A combination drug delivery system employing thermosensitive liposomes for enhanced cell penetration and improved in vitro efficacy.

Drug-loaded thermosensitive liposomes are investigated as drug delivery systems in combination with local mild hyperthermia therapy due to their capacity to release their cargo at a specific temperature range (40-42 °C). Additional benefit can be achieved by the development of such systems that combine two different anticancer drugs, have cell penetration properties and, when heated, release their drug payload in a controlled fashion. To this end, liposomes were developed incorporating at low concentration (5 mol%) a number of monoalkylether phosphatidylcholine lipids, encompassing the platelet activating factor, PAF, and its analogues that induce thermoresponsiveness and have anticancer biological activity.
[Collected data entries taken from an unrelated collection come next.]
theorem Cell.driveTick_passes (c : Cell) (w : Bool) : c.ax.Passes (c.driveTick w).ax := by
  unfold Cell.driveTick
  extract_lets d e
  have hd : c.ax.Passes d.ax := c.showTick_onCourse.passes
  have he : d.ax.Passes e.ax := by
    simp only [e]
    split
    next hb => exact d.blTick_passes hb
    next =>
      split
      · exact (d.stepperTick_onCourse w).passes
      · exact (Axis.OnCourse.refl _).passes
  exact (hd.trans he).trans (e.orphanRest_onCourse.trans .of_eq).passes

/-! ### Local speed (05 R173, R174) -/

theorem Cell.lsTick_early (c : Cell) (x : LsIn) : c.ax.Early (c.lsTick (some x)).ax := by
  unfold Cell.lsTick
  by_cases h : c.ax.mot.mode = .localSpeed
  · rw [if_neg (by simp [h])]
    have hc : c.ax.OnCourse (if c.ax.lsValid x then
        (c.bl fun b => { b with lsLost := false, lsBad := false }).mot fun m => { m with vTarget := c.ax.lsTarget x }
        else (c.bl fun b => { b with lsBad := true }).mot fun m => { m with vTarget := 0 }).ax := .ite .of_eq .of_eq
    exact ⟨hc.passes, fun _ hm => absurd h hm⟩
  · rw [if_pos (by simpa using h)]
    exact Axis.Early.steps.refl _

/-! ### The profile's tick, and a follower's (06 R184, R193, R203) -/

theorem Cell.travelLimit_bears (c : Cell) (old : Int) : c.ax.Bears (c.travelLimit old).ax := .ite ((c.raise _).stop_bears _) (.refl _)

theorem Cell.profileTick_bears (c : Cell) : c.ax.Bears c.profileTick.ax := by
  have htake : ∀ p : Prof, c.ax.Bears ((c.mot fun m => { m with prof := p }).putPos (roundAway p.p)).ax := fun _ => .of_eq
  unfold Cell.profileTick
  extract_lets old p1 q1 d1 cruise p2 d2 e2 f2 old3 p4 d4 e4
  refine .ite (.refl _) ?_
  split
  · exact .ite (.refl _) (.ite ((htake _).trans d1.moveDone_bears) (htake _))
  · have he : c.ax.Bears e2.ax := (htake _).trans (Cell.travelLimit_bears _ _)
    have hf : e2.ax.Bears f2.ax := .ite .of_eq (.refl _)
    exact (he.trans hf).trans (.ite f2.moveDone_bears (.refl _))
  · have he : c.ax.Bears e2.ax := (htake _).trans (Cell.travelLimit_bears _ _)
    have hf : e2.ax.Bears f2.ax := .ite .of_eq (.refl _)
    exact (he.trans hf).trans (.ite f2.moveDone_bears (.refl _))
  · exact .trans .of_eq (Cell.travelLimit_bears _ _)
  · have he : c.ax.Bears e4.ax := (htake _).trans (Cell.travelLimit_bears _ _)
    exact .ite (.refl _) (.ite (he.trans e4.stopDone_bears) he)
  · exact .refl _

theorem Cell.profileTick_of_not_running (c : Cell) (h : c.ax.mot.mode.running = false) : c.profileTick = c := by
  unfold Cell.profileTick
  extract_lets
  split
  · rfl
  · split
    case h_6 => rfl
    all_goals next hm => exact absurd h (by rw [hm]; decide)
These thermoresponsive liposomes were efficiently (>90%) loaded with doxorubicin (DOX), and their thermal properties, stability and drug release were investigated both at 37 C and at elevated temperatures. In vitro studies of the most advantageous liposomal formulation containing the methylated PAF derivative (methyl-PAF, edelfosine), an established antitumor agent, were performed on human prostate cancer cell lines. This system exhibits controlled release of DOX at 40-42 °C, enhanced cell uptake due to the presence of methyl-PAF, and improved cell viability inhibition due to the combined action of both medications.